You could look at these as barriers or simple truths, but either way, the fact that cities rely on external entities is important to keep in mind. To combat global climate change, we cannot expect any institution to do it alone.

The C40 reports point to the need for better vertical integration with governments, and stronger collaborative relationships and practices with the private sector.

Examples of Leadership                                                               

Putting this into practice is difficult but achievable.

For example, to achieve its goal to reduce the city’s carbon footprint, Philadelphia had to address energy use in buildings, the city’s largest source of emissions. To establish its energy benchmarking policy, which collects and publicizes energy use for non-residential buildings over 50,000 square feet, the city had to work with local school officials, universities, and commercial real estate companies.
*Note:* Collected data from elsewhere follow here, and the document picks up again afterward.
-- ==== Sys2Proof/Machine/Buffer.lean ====
section
/-! DEFINITION. The frame buffer's cells, partitions, admission and flow-control states (R198 to R206). -/

namespace Sys2Proof.Machine

/-! ## Cells -/

/-- All cells (R198). -/
def cellTotal : Nat := 196608

/-- Cells of a frame of `len` bytes (R198). -/
def cellsOf (len : Nat) : Nat := (len + 255) / 256

def State.fbUse (s : State) (i : Nat) : CellSt := mapGet (fun _ => {}) s.fb.use i

/-- A sum over the 32 port and class pairs. -/
def sum32 (f : Nat → Nat) : Nat := (List.range 32).foldl (fun n i => n + f i) 0

/-- Everything set aside from the shared partition (R199). -/
def State.fbSetAside (s : State) : Nat :=
  s.rd FB_TX_CELLS + s.rd GP_HOLD_CELLS + sum32 (fun i => s.rd (FB_PC_RES_RES i)) + sum32 (fun i => s.rd (FB_PC_HDRM_HDRM i))

/-- Shared cells held. -/
def State.fbSharedUsed (s : State) : Nat := s.fb.use.foldl (fun n e => n + e.2.s) 0

/-- What the partitions hold together (R206). -/
def FbSt.parts (f : FbSt) : Nat := f.use.foldl (fun n e => n + (e.2.r + e.2.s + e.2.h)) 0 + f.hinge + f.tx

/-- The registers that report the counts. -/
def State.fbReport (s : State) : State := ((s.wr FB_FREE_FREE s.fb.free).wr FB_TX_HELD_HELD s.fb.tx).wr FB_SHARED_USED_USED s.fbSharedUsed

/-- The two equations of R206, which the core island checks in every cycle: they can fail anew where a count changes, or where `AUDIT` is
cleared. -/
def State.fbAudit (s : State) : State :=
  if (s.fb.free + s.fb.held = cellTotal && s.fb.held = s.fb.parts) || s.is FB_EVT_AUDIT || !s.islandRuns 5 then s
  else ((s.raise FB_EVT_AUDIT).wr FB_AUDIT_FREE_FREE s.fb.free).wr FB_AUDIT_HELD_HELD s.fb.held

/-- Counts changed: reported and audited. -/
def State.fbSet (s : State) (f : FbSt) : State := (({ s with fb := f } : State).fbReport).fbAudit

/-! ## Flow-control state -/

/-- Is class `k` of port `p` lossless? -/
def State.lossless (s : State) (i : Nat) : Bool := s.bit (FB_LOSSLESS_CLASSES (i / 8)) (i % 8)

/-- The XON threshold that acts: one below XOFF where it is not below it (R203). -/
def State.xonAt (s : State) (i : Nat) : Nat := min (s.rd (FB_PC_XON_XON i)) (s.rd (FB_PC_XOFF_XOFF i) - 1)

/-- Is (p, k) in XOFF after this moment (R203)? -/
def State.xoffNext (s : State) (i : Nat) : Bool :=
  let x := s.fbUse i
  let use := x.r + x.s + x.h
  if !s.lossless i then false
  else if s.rd (FB_PC_XOFF_XOFF i) ≤ use || x.h != 0 then true
  else if use ≤ s.xonAt i then false
  else s.bit FB_XOFF_STAT_XOFF i

/-- Flow-control mode of channel `c` (R151, R154): 3 acts as 0, and a channel of an enabled protected pair has none. -/
def State.fcMode (s : State) (c : Nat) : Nat :=
  let paired := (List.range 8).any (fun k => s.is (GP_PAIR_CFG_EN k) &&
    [s.rd (GP_PAIR_CFG_WORK k), s.rd (GP_PAIR_CFG_PROT k)].any (fun g => s.is (GP_GRP_CFG_EN g) && s.rd (GP_GRP_CFG_CHAN g) == c))
  if paired || s.rd (MC_FC_CFG_MODE c) = 3 then 0 else s.rd (MC_FC_CFG_MODE c)

/-- Classes of port `p` in XOFF. -/
def State.xoffOf (s : State) (p : Nat) : Nat := bits (s.rd FB_XOFF_STAT_XOFF) (8 * p) 8

/-- A class of channel `c` changes its state, so a control frame becomes due (R154). What entered XOFF under another mode sends
nothing. -/
def State.fcChange (s : State) (c k : Nat) (off : Bool) : State :=
  let x := s.ch c
  let mine := off || x.xoffMine.testBit k
  let x := { x with xoffMine := if off then x.xoffMine ||| 2 ^ k else x.xoffMine - (x.xoffMine &&& 2 ^ k) }
  let s := s.setCh c x
  if !s.is (MC_FC_CFG_TX_GEN c) || !mine then s
  else if s.fcMode c = 2 then
    (if s.bit (MC_FC_CFG_PFC_CLASSES c) k then
      s.setCh c { x with ctlDue := true, xonChg := if off then x.xonChg - (x.xonChg &&& 2 ^ k) else x.xonChg ||| 2 ^ k }
    else s)
  else if s.fcMode c = 1 then (if off || x.xoffMine = 0 then s.setCh c { x with ctlDue := true } else s)
  else s

/-- The flow-control state of (p, k) follows its counts (R203), and the port's channels hear of a change (R154). -/
def State.xoffRefresh (s : State) (i : Nat) : State :=
  let off := s.xoffNext i
  if s.bit FB_XOFF_STAT_XOFF i == off then s
  else (s.putBit FB_XOFF_STAT_XOFF i off).each (List.range 8) (fun s j => s.fcChange (8 * (i / 8) + j) (i % 8) off)

/-- The counts of (p, k) change. -/
def State.fbSetUse (s : State) (i : Nat) (x : CellSt) (free : Nat) : State :=
  let s := s.fbSet { s.fb with free := free, held := s.fb.held + s.fb.free - free, use := mapSet (fun _ => {}) s.fb.use i x }
  ((s.wr (FB_PC_USE_USE i) (x.r + x.s + x.h)).wr (FB_PC_HUSE_HUSE i) x.h).xoffRefresh i

/-! ## Admission -/

/-- Where `n` cells of (p, k) would go: reserve, shared, headroom (R202); none where they do not all fit. -/
def State.fbPlace (s : State) (i n : Nat) : Option CellSt :=
  let x := s.fbUse i
  let r := min n (s.rd (FB_PC_RES_RES i) - x.r)
  let shared := min (s.rd (FB_PC_SHMAX_SHMAX i) - x.s) (s.rd FB_SHARED_SIZE - s.fbSharedUsed)
  let sh := min (n - r) shared
  let h := if s.lossless i then min (n - r - sh) (s.rd (FB_PC_HDRM_HDRM i) - x.h) else 0
  if r + sh + h = n ∧ n ≤ s.fb.free then some ⟨x.r + r, x.s + sh, x.h + h⟩ else none

/-- A receive frame takes its cells, or the refusal is counted (R202). -/
def State.fbAdmit (s : State) (i n : Nat) : Bool × State :=
  match s.fbPlace i n with
  | some x => (true, s.fbSetUse i x (s.fb.free - n))
  | none =>
    let s := s.bump (FB_PC_DROP_COUNT i)
    (false, if s.lossless i then s.setBit FB_EVT_HDRM_OVER (i / 8) else s)

/-- A receive frame gives its cells back: headroom first, then shared, then reserve (R202). -/
def State.fbFreeRx (s : State) (i n : Nat) : State :=
  let x := s.fbUse i
  let h := min n x.h
  let sh := min (n - h) x.s
  let r := min (n - h - sh) x.r
  s.fbSetUse i ⟨x.r - r, x.s - sh, x.h - h⟩ (s.fb.free + (h + sh + r))

/-- May a transmit frame take `n` cells (R205)? -/
def State.fbTxFits (s : State) (n : Nat) : Bool := s.fb.tx + n ≤ s.rd FB_TX_CELLS && n ≤ s.fb.free

/-- Transmit cells taken and freed. -/
def State.fbTakeTx (s : State) (n : Nat) : State := s.fbSet { s.fb with free := s.fb.free - n, held := s.fb.held + n, tx := s.fb.tx + n }
def State.fbFreeTx (s : State) (n : Nat) : State := s.fbSet { s.fb with free := s.fb.free + n, held := s.fb.held - n, tx := s.fb.tx - n }

/-- Hinge cells taken and freed (R204). -/
def State.fbTakeHinge (s : State) (n : Nat) : State := s.fbSet { s.fb with free := s.fb.free - n, held := s.fb.held + n, hinge := s.fb.hinge + n }
def State.fbFreeHinge (s : State) (n : Nat) : State := s.fbSet { s.fb with free := s.fb.free + n, held := s.fb.held - n, hinge := s.fb.hinge - n }

/-- Register writes of the frame buffer, `GP_HOLD` among them: a write that would make the shared size negative is refused
(R200); thresholds and lossless bits act on the flow-control states at once. -/
def State.fbWrite (s : State) (off v : Nat) : State :=
  if off = 0x0A0004 ∨ off = 0x041404 ∨ (0x0A0100 ≤ off ∧ off < 0x0A0180) ∨ (0x0A0200 ≤ off ∧ off < 0x0A0280) then
    let t := s.writePlain off v
    if t.fbSetAside ≤ cellTotal then t.wr FB_SHARED_SIZE (cellTotal - t.fbSetAside) else s.bump FB_CFG_REJ_COUNT
  else ((s.writePlain off v).each (List.range 32) (fun s i => s.xoffRefresh i)).fbAudit

end Sys2Proof.Machine
end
The city collects energy use data from schools, hospitals, labs, office buildings and more that can be used to find energy and cost savings.
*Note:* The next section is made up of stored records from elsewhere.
-- ==== Sys2Proof/Machine/Lanes.lean ====
section
/-! DEFINITION. Lanes, ports, E-mode channels and the spare lane (R66 to R86), and the receive-lane crossings (R16 to R20). -/

namespace Sys2Proof.Machine

/-! ## Which slice a port's lanes reach (R28, R30) -/

/-- The slice that processes what the port receives runs and is in service. -/
def State.rxRuns (s : State) (p : Nat) : Bool := match s.rxSlice p with
  | some i => s.islandRuns i && !s.sys.sliceOut.getLsbD i
  | none => false

/-- The crossing from lane `i` to its home slice or slice 4 (R17). -/
def legTo (i slice : Nat) : Nat := if slice = 4 then 64 + i else i

/-- The crossing whose words are processed, and the other one while the lanes fan out to both slices, from V3 to V8 (R28, R431). -/
def State.mainLeg (s : State) (i : Nat) : Nat := legTo i ((s.rxSlice (i / 9)).getD (i / 9))
def State.otherLeg (s : State) (i : Nat) : Option Nat :=
  if s.evacOf (i / 9) && decide (3 ≤ s.sv.step) then some (if s.mainLeg i < 64 then 64 + i else i) else none

/-- The words that stand in a receive-lane crossing. -/
def State.leg (s : State) (x : Nat) : List LegWord := mapGet (fun _ => []) s.sys.legs x

/-- Mark the next word written into a crossing as following a gap (R19, R68). -/
def State.markGap (s : State) (x : Nat) : State := if s.sys.gap.contains x then s else { s with sys := { s.sys with gap := x :: s.sys.gap } }

/-- A lane island writes a word: it is lost and the next one marked where the FIFO is full, which it can only be while its slice stands
(R17 to R19). -/
def State.legWrite (s : State) (x : Nat) (d : List Byte) (w : RxWord) : State :=
  let q := s.leg x
  if xingDepth x ≤ q.length then (s.bump (SYS_XING_OVF_OVF x)).markGap x
  else
    let e : LegWord := ⟨s.sys.gap.contains x, d, w⟩
    let s := { s with sys := { s.sys with legs := mapSet (fun _ => []) s.sys.legs x (q ++ [e]), gap := s.sys.gap.filter (· != x) } }
    s.crossed x (q.length + 1)

/-! ## Channels (R72, R74) -/

/-- Lanes a speed takes at a lane rate (R72): none where the pair is not supported. -/
def lanesFor (speed rate : Nat) : Option Nat :=
  if rate = 1 then [none, none, some 1, some 2, some 4, some 8].getD speed none
  else [none, some 1, some 2, some 4, some 8].getD speed none

/-- Positions of E-mode channel `c`. -/
def State.chanLanes (s : State) (c : Nat) : List Nat :=
  let f := s.rd (LN_CHAN_CFG_FIRST c)
  match s.laneAt (c / 8) f with
  | none => []
  | some i => (List.range ((lanesFor (s.rd (LN_CHAN_CFG_SPEED c)) (s.laneRate i)).getD 0)).map (f + ·)

def State.tMode (s : State) (p : Nat) : Bool := s.is (LN_PORT_CFG_T_MODE p)
def State.portOn (s : State) (p : Nat) : Bool := s.is (LN_PORT_CFG_ENABLE p)

/-- Is the channel started: enabled on an enabled E-mode port (R75)? -/
def State.chanOn (s : State) (c : Nat) : Bool := s.is (LN_CHAN_CFG_EN c) && s.portOn (c / 8) && !s.tMode (c / 8)

/-- The started E-mode channel of port `p` that position `l` belongs to. -/
def State.chanAt (s : State) (p l : Nat) : Option Nat :=
  ((List.range 8).map (8 * p + ·)).find? (fun c => s.chanOn c && (s.chanLanes c).contains l)

/-- The checks of R74 on the channel's own fields. -/
def State.chanOk (s : State) (c : Nat) : Bool :=
  let p := c / 8
  let f := s.rd (LN_CHAN_CFG_FIRST c)
  match s.laneAt p f with
  | none => false
  | some i =>
    match lanesFor (s.rd (LN_CHAN_CFG_SPEED c)) (s.laneRate i) with
    | none => false
    | some n =>
      f % n == 0 && f + n ≤ 8 &&
      (List.range n).all (fun k => match s.laneAt p (f + k) with
        | some j => s.laneRate j == s.laneRate i
        | none => false) &&
      (List.range 8).all (fun k => 8 * p + k == c || !s.is (LN_CHAN_CFG_EN (8 * p + k)) ||
        (s.chanLanes (8 * p + k)).all (fun l => l < f || f + n ≤ l))

/-! ## Link and alignment (R76 to R78) -/

/-- `LINK` falls where it was up (R78). -/
def State.linkDrop (s : State) (c : Nat) : State :=
  if s.is (LN_CHAN_STAT_LINK c) then
    ((s.wr (LN_CHAN_STAT_LINK c) 0).setBit LN_EVT_LINK_DOWN (c / 8)).bump (LN_CHAN_STAT_LINK_DOWN_CNT c)
  else s

/-- The channel leaves what it was in: fault reception clears with `ALIGNED` (R77). -/
def State.chanLeave (s : State) (c next : Nat) : State :=
  let s := if s.rd (LN_CHAN_STAT_STATE c) = 2 then
      (((s.linkDrop c).wr (LN_CHAN_STAT_LF_RX c) 0).wr (LN_CHAN_STAT_RF_RX c) 0).setCh c { s.ch c with partly := true }
    else s
  s.wr (LN_CHAN_STAT_STATE c) next

/-- The state of an E-mode channel follows its enables and lanes (R76); a port whose slice was left out of service stays down (R47). -/
def State.chanRefresh (s : State) (c : Nat) : State :=
  let ok := s.chanOn c && !s.leftOut (c / 8) && !(s.chanLanes c).isEmpty && (s.chanLanes c).all (s.posUp (c / 8))
  if !ok then (if s.rd (LN_CHAN_STAT_STATE c) = 0 then s else s.chanLeave c 0)
  else if s.rd (LN_CHAN_STAT_STATE c) = 0 then s.wr (LN_CHAN_STAT_STATE c) 1 else s

/-- Status of a transmit frame dropped because its channel stops (R236). -/
def stSTATE : Nat := 1

/-- A running channel stops (R75): its staged frames are dropped under cause 7, and reception ends at once. -/
def State.chanStop (s : State) (c : Nat) : State := (s.dropStaged c 7 stSTATE (fun _ => true)).setCh c
  { (s.dropStaged c 7 stSTATE (fun _ => true)).ch c with partly := true }

/-- What the Reconciliation Sublayer sends on channel `c` (R77). -/
def State.rsSends (s : State) (c : Nat) : RsSignal :=
  if s.rd (LN_CHAN_STAT_STATE c) ≠ 2 || s.is (LN_CHAN_STAT_LF_RX c) then .remoteFault
  else if s.is (LN_CHAN_STAT_RF_RX c) then .idle else .frames

/-! ## Transmit idle (R71) -/

/-- The position whose words wired lane `i` sends. -/
def State.sendsFor (s : State) (i : Nat) : Nat :=
  let l := s.sdField (0x200 + 4 * i) 16 4
  if l = 8 then s.rd (LN_SPARE_STAT_STOOD_POS (i / 9)) else l

/-- Is a frame of position p.l in transmission: in E-mode one of its channel's, a generated control frame among them, in T-mode a
Riltor frame partly taken? -/
def State.frameOnLane (s : State) (p l : Nat) : Bool :=
  if s.tMode p then (s.fr (8 * p + l)).out.length % 8192 != 0
  else (List.range 8).any (fun k => (s.chanLanes (8 * p + k)).contains l && (s.ch (8 * p + k)).line != .idle)

/-- Is wired lane `i` to transmit under R71, a frame in transmission apart? -/
def State.laneWants (s : State) (i : Nat) : Bool :=
  let p := i / 9
  let l := s.sdField (0x200 + 4 * i) 16 4
  s.portOn p &&
  (if l = 8 then (s.spare p).bridge || s.spState p == pACTIVE
   else (s.tMode p || (List.range 8).any (fun k => s.is (LN_CHAN_CFG_EN (8 * p + k)) && (s.chanLanes (8 * p + k)).contains l)) &&
     !(s.spState p == pACTIVE && s.rd (LN_SPARE_STAT_STOOD_POS p) == l && !s.is (LN_SPARE_STAT_TX_BRIDGED p)))

/-- Does a disable leave wired lane `i` sending up to the end of the frame it carries (R71, R75)? A bridge that ends is no disable. -/
def State.laneLingers (s : State) (i : Nat) : Bool :=
  let p := i / 9
  let l := s.sdField (0x200 + 4 * i) 16 4
  s.rd (LN_LANE_STAT_TX_IDLE i) == 0 && s.frameOnLane p (s.sendsFor i) &&
  (if l = 8 then (s.spare p).bridge || s.spState p == pACTIVE
   else !(s.spState p == pACTIVE && s.rd (LN_SPARE_STAT_STOOD_POS p) == l && !s.is (LN_SPARE_STAT_TX_BRIDGED p)))

/-- Should wired lane `i` transmit? -/
def State.laneSends (s : State) (i : Nat) : Bool :=
  s.lanePresent i && s.rd (LN_LANE_STAT_STATE i) != lnABSENT && !s.pw.idle.getLsbD (i / 9) && !s.isolated &&
  (s.laneWants i || s.laneLingers i)

/-- The pin `LTX_IDLE` of the port's lanes follows; the 1 to 4 cycles of R71 pass within the command. -/
def State.refreshIdle (s : State) (p : Nat) : State :=
  s.each (List.range 9) (fun s k => s.put (LN_LANE_STAT_TX_IDLE (9 * p + k)) (!s.laneSends (9 * p + k)))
The city of Phoenix has set a goal to get 15 percent of its electricity from renewable resources by 2025. To reach that goal, it has partnered with the private sector, investors, and the state to finance and develop solar power installations on public and private lands, including the airport, a landfill, and a water treatment plant.

Steps like these can help states implement the Clean Power Plan, and help the U.S. close the gap to reach its emissions-cutting goals under the Paris Agreement. Despite this, cities have been largely outside-looking-in when it comes to serious conversations on designing and implementing state, federal and international climate policy.

An Integrated Approach

How much faster could we tackle our climate and energy challenges if we took a more integrated approach? The potential is great; for every Philadelphia or Phoenix there are a dozen more cities that aspire to achieve similar success.
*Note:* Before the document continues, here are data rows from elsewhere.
-- ==== Sys2Proof/Machine/Power.lean ====
section
/-! DEFINITION. The power sequencer, wake sources, port parking and the thermal action (R408 to R424, R348). -/

namespace Sys2Proof.Machine

/-- Power states as `PW_REQ` codes them (R409). -/
def pwA0 : Nat := 0
def pwP1 : Nat := 1
def pwW : Nat := 2
def pwS : Nat := 3
def pwD : Nat := 4

def State.pwState (s : State) : Nat := s.rd PW_STAT_STATE
def State.watchPort (s : State) : Nat := s.rd PW_CTRL_WATCH_PORT

/-- Dispatch is held while ports are parked or being parked (R419). -/
def State.pwParked (s : State) : Bool := s.pwState == pwP1 || s.pw.step == 21 || s.pw.step == 22

/-- Are the watch port's rules of R418 in force? -/
def State.pwWatching (s : State) : Bool := s.pwState == pwW

/-- Were they at a tick? -/
def State.pwWatchedAt (s : State) (t : Nat) : Bool := bits (s.wasAt 0x1F0004 t) PW_STAT_STATE.lo PW_STAT_STATE.w == pwW

/-- The thermal level throttles (R421). -/
def State.throttled (s : State) : Bool := s.rd NY_THERM_MAX_LEVEL ≥ 2

/-- `A1_ON` follows `A1_EN` and the state (R410). -/
def State.pwA1 (s : State) : State := s.put PW_STAT_A1_ON (s.is PW_CTRL_A1_EN && s.pwState == pwA0)

/-- The state in force changes, and the sequencer rests there. -/
def State.pwSettle (s : State) (st : Nat) : State :=
  ((({ s with pw := { s.pw with step := 0 } } : State).keep 0x1F0004 |>.wr PW_STAT_STATE st).wr PW_STAT_PHASE 0).pwA1

/-! ## Requests -/

/-- The conditions of R413. -/
def State.pwQuiet (s : State) (req : Nat) : Bool :=
  s.fb.free == cellTotal && s.led.tags.isEmpty &&
  !s.qs.any (fun e => e.2.state == qRUN || e.2.state == qSTOPPING) &&
  !s.ctxs.any (fun e => e.2.state == cRESETTING || e.2.state == cFREEZING) &&
  !s.is HR_CMD_CFG_EN && !s.is LG_STAT_PENDING && !s.is LG_STAT_WINDOW &&
  !(List.range 8).any (fun ch => s.mdState ch == 1 || s.mdState ch == 2) &&
  !s.is KW_STAT_BUSY && !s.is ST_XFER_STAT_BUSY && !s.is ST_UPD_STAT_BUSY &&
  !s.is CL_UPD_STAT_BUSY && !s.is CL_CTRL_CLEAR_BUSY &&
  (req != pwD || (List.range 32).all (fun e => !s.is (HB_WATCH_EN e) || s.rd (HB_WATCH_SOURCE e) ≤ 15))

/-- May W be entered as to its port (R412)? -/
def State.watchOk (s : State) : Bool :=
  let p := s.watchPort
  s.portOn p && !s.tMode p && (List.range 8).any (fun k => s.is (LN_CHAN_CFG_EN (8 * p + k)))

/-- The reason for which R412 refuses a request, zero for none. -/
def State.pwRefuse (s : State) (req : Nat) : Nat :=
  if s.rd PW_STAT_PHASE ≠ 0 then 1
  else if req ≥ 5 || req == s.pwState || (s.pwState == pwP1 && req != pwA0) || (req == pwW && !s.watchOk) then 2
  else if req ≥ 2 && !s.pwQuiet req then 3
  else if req == pwA0 && s.pwState == pwP1 && s.throttled then 4
  else 0

/-- Entry to P1 begins (R419). -/
def State.parkStart (s : State) : State :=
  { s with pw := { s.pw with step := 21, target := pwP1 } }.wr PW_STAT_PHASE 1

/-- `PW_REQ` is driven to a code: `PW_ACK` is awaited from now on. -/
def State.pwDrive (s : State) (code step : Nat) : State := { s with pw := { s.pw with req := code, step := step, since := s.tm.tick } }

/-- A request is carried out or refused (R412). -/
def State.pwRequest (s : State) (req : Nat) : State :=
  let r := s.pwRefuse req
  if r ≠ 0 then ((s.wr PW_STAT_REFUSE r).bump PW_CNT_REFUSED).raise PW_EVT_REFUSED
  else if req = pwA0 then (s.pwDrive 0 31).wr PW_STAT_PHASE 2
  else if req = pwP1 then s.parkStart
  else { s with pw := { s.pw with step := 2, target := req, held := false } }.wr PW_STAT_PHASE 1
For these reasons, C2ES is promoting collaborative approaches that result in integrated 'ecosystems' of policies and programs. Our Solutions Forum fosters new relationships among cities, businesses, and states on key issues. We are also helping cities work with local businesses to establish climate resilience plans that leverage both public and private resources.

City-city initiatives are critical to galvanize support for and increase understanding of transformative climate and energy solutions. But putting these solutions into practice will take on-the-ground collaboration with other levels of government and businesses.

Charlotte leads the way toward sustainable cities

Downtown Charlotte, an example of a city collaborating with the business community to become more sustainable.

City leaders have been envisioning more livable cities, with low-impact workplaces, efficient neighborhoods, thriving ecosystems, resilient electricity grids, and more. Today, many are ready to begin turning their vision of a sustainable community into a reality.

In the face of ever-present budget constraints, one strategy is collaborating with the business community. Cities are no stranger to partnerships, for example, on large development projects. But in the sustainability realm, partnerships are focusing more on improving coordination among key stakeholders.

A prime example is unfolding in Charlotte, North Carolina, a financial and energy hub of the South. In Charlotte, like many other cities, local public and private leaders have been working to improve the sustainability of their organizations, but have struggled to overcome challenges such as how to engage individuals and track and measure success.

Through a series of conversations between the CEOs of Duke Energy and Cisco, the Mayor of Charlotte, and the head of Charlotte Center City Partners, a local nonprofit, local leaders realized they shared a common vision and common challenges. The idea for a new nonprofit, Envision Charlotte, was born. It was launched in 2010 with public and private leaders on its board, and the first goal was to help Charlotte’s commercial buildings become the most efficient in the country. A super-efficient urban core would give the city a competitive economic advantage, demonstrate its commitment to sustainability, and promote civic pride.